• **What you are asked to do**
Look through the entries below and extract exactly the lines from the one containing "w.round.drives = false)" through the one containing "Completes (.clmEnWrite true)", ends included.

[Recorded data]

/-- With CLM_EN 1 and a bit timer running, at the end of a round that both wires ran and neither of which is disregarded (R249,
R252, R253, R265): if the module won on both, an ACTIVE or ALONE unit keeps WIN and its trip outputs and is ACTIVE with its
partner present and ALONE without; a STANDBY unit takes over, with the partner's last claim plus 1 (where that does not exceed
the field, R247), its trip outputs still off. If it lost on one and had a FAULT on none, WIN and the trip outputs fall and the
unit is STANDBY; before the end of a round that is lost they fall at the sample point of the first bit that differs, with the
role as it was (R251, R253). A wire on which the round was a FAULT is disregarded from then on. (08_trip_path_and_pair.md) -/
def Obligations.ClaimRoundsDecideTheWinner : Prop :=
  (∀ (w0 w1 : Wire) (r0 r1 : RoundSeen) (s : State), s.cgu.timed = true → s.cgu.wires = [w0, w1] → w0.round.active = true →
      w1.round.active = true → r0.inRound = true → r1.inRound = true → w0.disregard = false → w1.disregard = false →
      max w0.round.start w1.round.start + us 40 ≤ s.now → roundResult s.cgu.unitId w0 r0 = 0 → roundResult s.cgu.unitId w1 r1 = 0 →
      (s.cgu.role = .active ∨ s.cgu.role = .alone) →
    Completes (.claimRoundEnd r0 r1) s fun t =>
      Only [.cgu, .evr, .mbx] s t ∧ t.cgu.win = true ∧ t.cgu.tripOn = true ∧ t.cgu.ownClaim = s.cgu.ownClaim
      ∧ t.cgu.role = (if s.mlk.partner = .present then .active else .alone) ∧ t.cgu.setAside = s.cgu.setAside)
  ∧ (∀ (w0 w1 : Wire) (r0 r1 : RoundSeen) (s : State), s.cgu.timed = true → s.cgu.wires = [w0, w1] → w0.round.active = true →
      w1.round.active = true → r0.inRound = true → r1.inRound = true → w0.disregard = false → w1.disregard = false →
      max w0.round.start w1.round.start + us 40 ≤ s.now → roundResult s.cgu.unitId w0 r0 = 0 → roundResult s.cgu.unitId w1 r1 = 0 →
      s.cgu.role = .standby → s.mlk.partnerClaim ≠ 0xFFFFFFFF →
    Completes (.claimRoundEnd r0 r1) s fun t =>
      Only [.cgu, .bki, .evr, .mbx, .persist] s t ∧ t.cgu.role = .taking ∧ t.cgu.ownClaim = s.mlk.partnerClaim + 1
      ∧ t.cgu.win = true ∧ t.cgu.tripOn = false)
  ∧ (∀ (w0 w1 : Wire) (r0 r1 : RoundSeen) (s : State), s.cgu.timed = true → s.cgu.wires = [w0, w1] → w0.round.active = true →
      w1.round.active = true → r0.inRound = true → r1.inRound = true → w0.disregard = false → w1.disregard = false →
      max w0.round.start w1.round.start + us 40 ≤ s.now → roundResult s.cgu.unitId w0 r0 = 1 → roundResult s.cgu.unitId w1 r1 ≠ 2 →
      (s.cgu.role = .active ∨ s.cgu.role = .alone ∨ s.cgu.role = .standby) →
    Completes (.claimRoundEnd r0 r1) s fun t =>
      Only [.cgu, .mlk, .bki, .evr, .mbx, .mon] s t ∧ t.cgu.role = .standby ∧ t.cgu.win = false ∧ t.cgu.tripOn = false
      ∧ t.cgu.ownClaim = s.cgu.ownClaim)
  ∧ (∀ (w0 w1 : Wire) (r0 r1 : RoundSeen) (s : State), s.cgu.timed = true → s.cgu.wires = [w0, w1] → w0.round.active = true →
      r0.inRound = true → r1.inRound = false → w0.round.start + us 40 ≤ s.now → roundResult s.cgu.unitId w0 r0 = 2 →
    Completes (.claimRoundEnd r0 r1) s fun t =>
      t.cgu.wires = [{ w0 with result := 2, last := 2, disregard := true, clean := 0,
                               round := { w0.round with active := false, lost := false } }, w1])
  ∧ (∀ (w0 w1 : Wire) (r0 r1 : RoundSeen) (s : State), s.cgu.timed = true → s.cgu.wires = [w0, w1] → w0.round.active = true →
      w0.round.lost = false → w0.disregard = false → r0.inRound = true → r1.inRound = false →
      w0.bits36 s.cgu.unitId < r0.bits36 → s.now < w0.round.start + us 40 →
      w0.round.start + lostPoint (w0.bits36 s.cgu.unitId) r0.bits36 ≤ s.now →
    Completes (.claimRoundEnd r0 r1) s fun t =>
      Only [.cgu] s t
      ∧ t.cgu = { s.cgu with win := false, tripOn := false, wires := [{ w0 with round := { w0.round with lost := true } }, w1] })

/-- Rounds begin on both wires at the next TB multiple of 500 us, or on the fallback timer 500 us after the last start edge, and on
a wire that is seen dominant; a wire in a round is left as it is (R251, R255). CLM_EN written 0 makes the unit OUT with WIN and
the trip outputs at 0 and no round in progress (R249); written 1 it changes that bit alone; a blocked write changes nothing
(R248, R351). A TB clock stop is an F-class fault: with the partner lost the unit keeps role, WIN and outputs and goes on with
the fallback timer; with a sound partner present it becomes OUT. Without either reference it becomes OUT whatever the partner's
state. (08_trip_path_and_pair.md, 09_network_time.md) -/
def Obligations.ClaimLineEnableAndTiming : Prop :=
  (∀ (w0 w1 : Wire) (s : State), s.cgu.timed = true → s.cgu.wires = [w0, w1] → s.cgu.osc = false →
      roundInstant s.time.tbNs ≤ (s.untilTb (roundInstant s.time.tbNs)).time.tbNs →
    Completes .claimRoundStart s fun t =>
      let u := s.untilTb (roundInstant s.time.tbNs)
      Only [.cgu, .time] s t ∧ t.time = u.time
      ∧ t.cgu = { s.cgu with wires := [w0.begin_ u.now s.cgu.ownClaim s.cgu.drivesClaim, w1.begin_ u.now s.cgu.ownClaim s.cgu.drivesClaim] })
  ∧ (∀ (w0 w1 : Wire) (s : State), s.cgu.timed = true → s.cgu.wires = [w0, w1] → s.cgu.osc = true → s.cgu.lastStart + us 500 ≤ s.now →
    Completes .claimRoundStart s fun t =>
      Only [.cgu] s t
      ∧ t.cgu = { s.cgu with wires := [w0.begin_ s.now s.cgu.ownClaim s.cgu.drivesClaim, w1.begin_ s.now s.cgu.ownClaim s.cgu.drivesClaim] })
  ∧ (∀ (k : Nat) (w : Wire) (s : State), s.cgu.timed = true → k < 2 → s.cgu.wires[k]? = some w →
    Completes (.claimRoundJoin k) s fun t =>
      Only [.cgu] s t ∧ t.cgu = { s.cgu with wires := s.cgu.wires.set k (w.begin_ s.now s.cgu.ownClaim s.cgu.drivesClaim) })
  ∧ (∀ (v : Bool) (s : State), s.bki.clmHold = true ∨ (v = true ∧ s.cgu.idConflict.isSome = true) →
    Completes (.clmEnWrite v) s fun t => t = s)
  ∧ (∀ (s : State), s.bki.clmHold = false →
    Completes (.clmEnWrite false) s fun t =>
      t.cgu.clmEn = false ∧ t.cgu.role = .out ∧ t.cgu.win = false ∧ t.cgu.tripOn = false ∧ t.cgu.setAside = []
      ∧ t.cgu.ownClaim = s.cgu.ownClaim ∧ t.cgu.outHard = s.cgu.outHard ∧ ∀ w ∈ t.cgu.wires, w.round.active = false ∧ w.round.drives = false)
  ∧ (∀ (s : State), s.bki.clmHold = false → s.cgu.idConflict = none →
    Completes (.clmEnWrite true) s fun t => Only [.cgu] s t ∧ t.cgu = { s.cgu with clmEn := true })
  ∧ (∀ (s : State), s.time.tbStopped = false → s.time.oscFailed = false → s.mlk.partner ≠ .present →
    Completes .tbClockStop s fun t =>
      t.time.tbStopped = true ∧ t.cgu = { s.cgu with osc := true } ∧ t.unitF = true ∧ ∀ k, k < 8 → (t.psc k).aligned = false)
  ∧ (∀ (s : State), s.time.tbStopped = false → s.time.oscFailed = false → s.mlk.partner = .present → s.mlk.word.f = false →
      s.ocu.fSeen ≠ 1 →
    Completes .tbClockStop s fun t =>
      t.time.tbStopped = true ∧ t.unitF = true ∧ t.cgu.role = .out ∧ t.cgu.win = false ∧ t.cgu.tripOn = false ∧ t.cgu.outHard = true)
  ∧ (∀ (s : State), s.time.tbStopped = true →
    Completes .oscillatorFail s fun t =>
      t.time.oscFailed = true ∧ t.cgu.role = .out ∧ t.cgu.win = false ∧ t.cgu.tripOn = false ∧ t.cgu.timed = false
      ∧ ∀ w ∈ t.cgu.wires, w.round.active = false)
  ∧ (∀ (s : State), s.time.tbStopped = false →
    Completes .oscillatorFail s fun t => Only [.time] s t ∧ t.time = { s.time with oscFailed := true })

/-- A control frame of a new key opens one pending entry with its window (R259). The frame of the other side closes it: with the
same digest it is a match and nothing else, with another a divergence of CONTENT. A second frame of the same side is only
counted. A window that ends with one side missing is a divergence, recorded, and either counted as excused or counted by its
type and referred (R260). A picture with its zone picked up decides against the side without the trip, one whose window ends
without a pickup against the side that trips (R263): a standby whose partner contradicts takes over, one that contradicts itself
is blocked from taking over (R264); of a picture in which both sides trip neither is decided against. While the island's cores
do not run no picture is decided. The partner's decision is recorded. (08_trip_path_and_pair.md) -/
def Obligations.OutputComparisonAndReferee : Prop :=
  (∀ (c : OcuCopy) (rest : List OcuCopy) (k : CmpKey) (s : State), s.ocu.ctrlIn = c :: rest → c.key = some k → s.pend k = none →
      s.ocu.en = true → s.ocu.pending.length < 4096 →
    Completes (.ocuFrame none) s fun t =>
      Only [.ocu] s t
      ∧ t.ocu = { s.ocu with
                  ctrlIn := rest
                  pending := s.ocu.pending ++ [{ key := k, digest := c.digest, loc := true, openAt := s.now,
                                                 endAt := s.now + us s.ocu.windowUs, sense := c.sense, zone := c.zone }] })
  ∧ (∀ (c : OcuCopy) (rest : List OcuCopy) (k : CmpKey) (e : Pend) (s : State), s.ocu.ctrlIn = c :: rest → c.key = some k →
      s.pend k = some e → e.loc = false → s.now < e.endAt → c.digest = e.digest →
    Completes (.ocuFrame none) s fun t =>
      Only [.ocu] s t
      ∧ t.ocu = { s.ocu with
                  ctrlIn := rest
                  pending := s.ocu.pending.filter fun x => x.key != k
                  live := bump s.ocu.live 0 })
  ∧ (∀ (c : OcuCopy) (k : CmpKey) (e : Pend) (s : State), s.linkOn = true → c.key = some k → s.pend k = some e → e.loc = false →
      s.now < e.endAt →
    Completes (.ocuFrame (some c)) s fun t =>
      Only [.ocu, .mlk] s t ∧ t.ocu = { s.ocu with live := bump s.ocu.live 5 } ∧ t.mlk = { s.mlk with live := bump s.mlk.live 1 })
  ∧ (∀ (c : OcuCopy) (s : State), s.linkOn = false → Completes (.ocuFrame (some c)) s fun t => t = s)
  ∧ (∀ (c : OcuCopy) (k : CmpKey) (e : Pend) (s : State), s.linkOn = true → c.key = some k → s.pend k = some e → e.loc = true →
      s.now < e.endAt → c.digest ≠ e.digest → excused k.inst s = false →
    Completes (.ocuFrame (some c)) s fun t =>
      t.ocu.pending = s.ocu.pending.filter (fun x => x.key != k) ∧ t.ocu.lastReferred = some s.now
      ∧ t.ocu.live.get 1 0 = satAdd 64 (s.ocu.live.get 1 0) 1)
  ∧ (∀ (k : CmpKey) (e : Pend) (s : State), s.pend k = some e → e.endAt ≤ s.now → excused k.inst s = true →
    Completes (.ocuWindowEnd k) s fun t =>
      Only [.ocu, .bki, .evr] s t
      ∧ t.ocu = { s.ocu with
                  pending := s.ocu.pending.filter fun x => x.key != k
                  live := bump s.ocu.live 4 })
  ∧ (∀ (k : CmpKey) (e : Pend) (s : State), s.pend k = some e → e.endAt ≤ s.now → excused k.inst s = false →
    Completes (.ocuWindowEnd k) s fun t =>
      t.ocu.pending = s.ocu.pending.filter (fun x => x.key != k) ∧ t.ocu.lastReferred = some s.now
      ∧ t.ocu.live.get (if e.loc then 3 else 2) 0 = satAdd 64 (s.ocu.live.get (if e.loc then 3 else 2) 0) 1)
  ∧ (∀ (k : CmpKey) (p : Picture) (s : State), s.island = true → s.laneUp = true → (s.ocu.pictures.find? fun p => p.key == k) = some p →
      pickedUp p s = true → s.cgu.role = .standby → s.fPair = 0 → p.tripLocal = true → s.ocu.takeBlock = false → s.mlk.word.role = .active →
      p.both = false → s.mlk.partner = .present → s.mlk.partnerClaim ≠ 0xFFFFFFFF →
    Completes (.pictureDecision k) s fun t =>
      t.ocu.pictures = s.ocu.pictures.erase p ∧ t.cgu.role = .taking ∧ t.cgu.ownClaim = s.mlk.partnerClaim + 1
      ∧ t.cgu.tripOn = false ∧ t.ocu.takeBlock = false ∧ t.mlk.decisionsOut = s.mlk.decisionsOut ++ [(3, true, k)])
  ∧ (∀ (k : CmpKey) (p : Picture) (s : State), s.island = true → (s.ocu.pictures.find? fun p => p.key == k) = some p →
      (∀ q ∈ s.ocu.pictures, q.key = k → pickedUp q s = false) → p.t + ms p.winMs ≤ s.now → s.cgu.role = .standby → s.fPair = 0 → p.tripLocal = true → p.both = false →
    Completes (.pictureDecision k) s fun t =>
      Only [.ocu, .mlk, .bki, .evr, .mbx] s t
      ∧ t.ocu.pictures = s.ocu.pictures.erase p ∧ t.ocu.takeBlock = true
      ∧ t.ocu.live.get 7 0 = satAdd 64 (s.ocu.live.get 7 0) 1)
  ∧ (∀ (k : CmpKey) (p : Picture) (s : State), s.island = true → (s.ocu.pictures.find? fun p => p.key == k) = some p →
      pickedUp p s = true → s.cgu.role = .standby → s.fPair = 0 → p.both = true →
    Completes (.pictureDecision k) s fun t =>
      Only [.ocu, .bki] s t ∧ t.ocu.pictures = s.ocu.pictures.erase p ∧ t.ocu.takeBlock = s.ocu.takeBlock
      ∧ t.ocu.live.get 9 0 = satAdd 64 (s.ocu.live.get 9 0) 1)
  ∧ (∀ (k : CmpKey) (s : State), s.island = false → Completes (.pictureDecision k) s fun t => t = s)
  ∧ (∀ (row : Nat) (own : Bool) (k : CmpKey) (s : State), s.linkOn = true →
    Completes (.decisionMessage row own k) s fun t =>
      Only [.bki, .evr] s t ∧ t = note .bki 0 0x301 0 .none (decisionDetail row own k) s)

• **Response to the exercise**
      ∧ t.cgu.ownClaim = s.cgu.ownClaim ∧ t.cgu.outHard = s.cgu.outHard ∧ ∀ w ∈ t.cgu.wires, w.round.active = false ∧ w.round.drives = false)
  ∧ (∀ (s : State), s.bki.clmHold = false → s.cgu.idConflict = none →
    Completes (.clmEnWrite true) s fun t => Only [.cgu] s t ∧ t.cgu = { s.cgu with clmEn := true })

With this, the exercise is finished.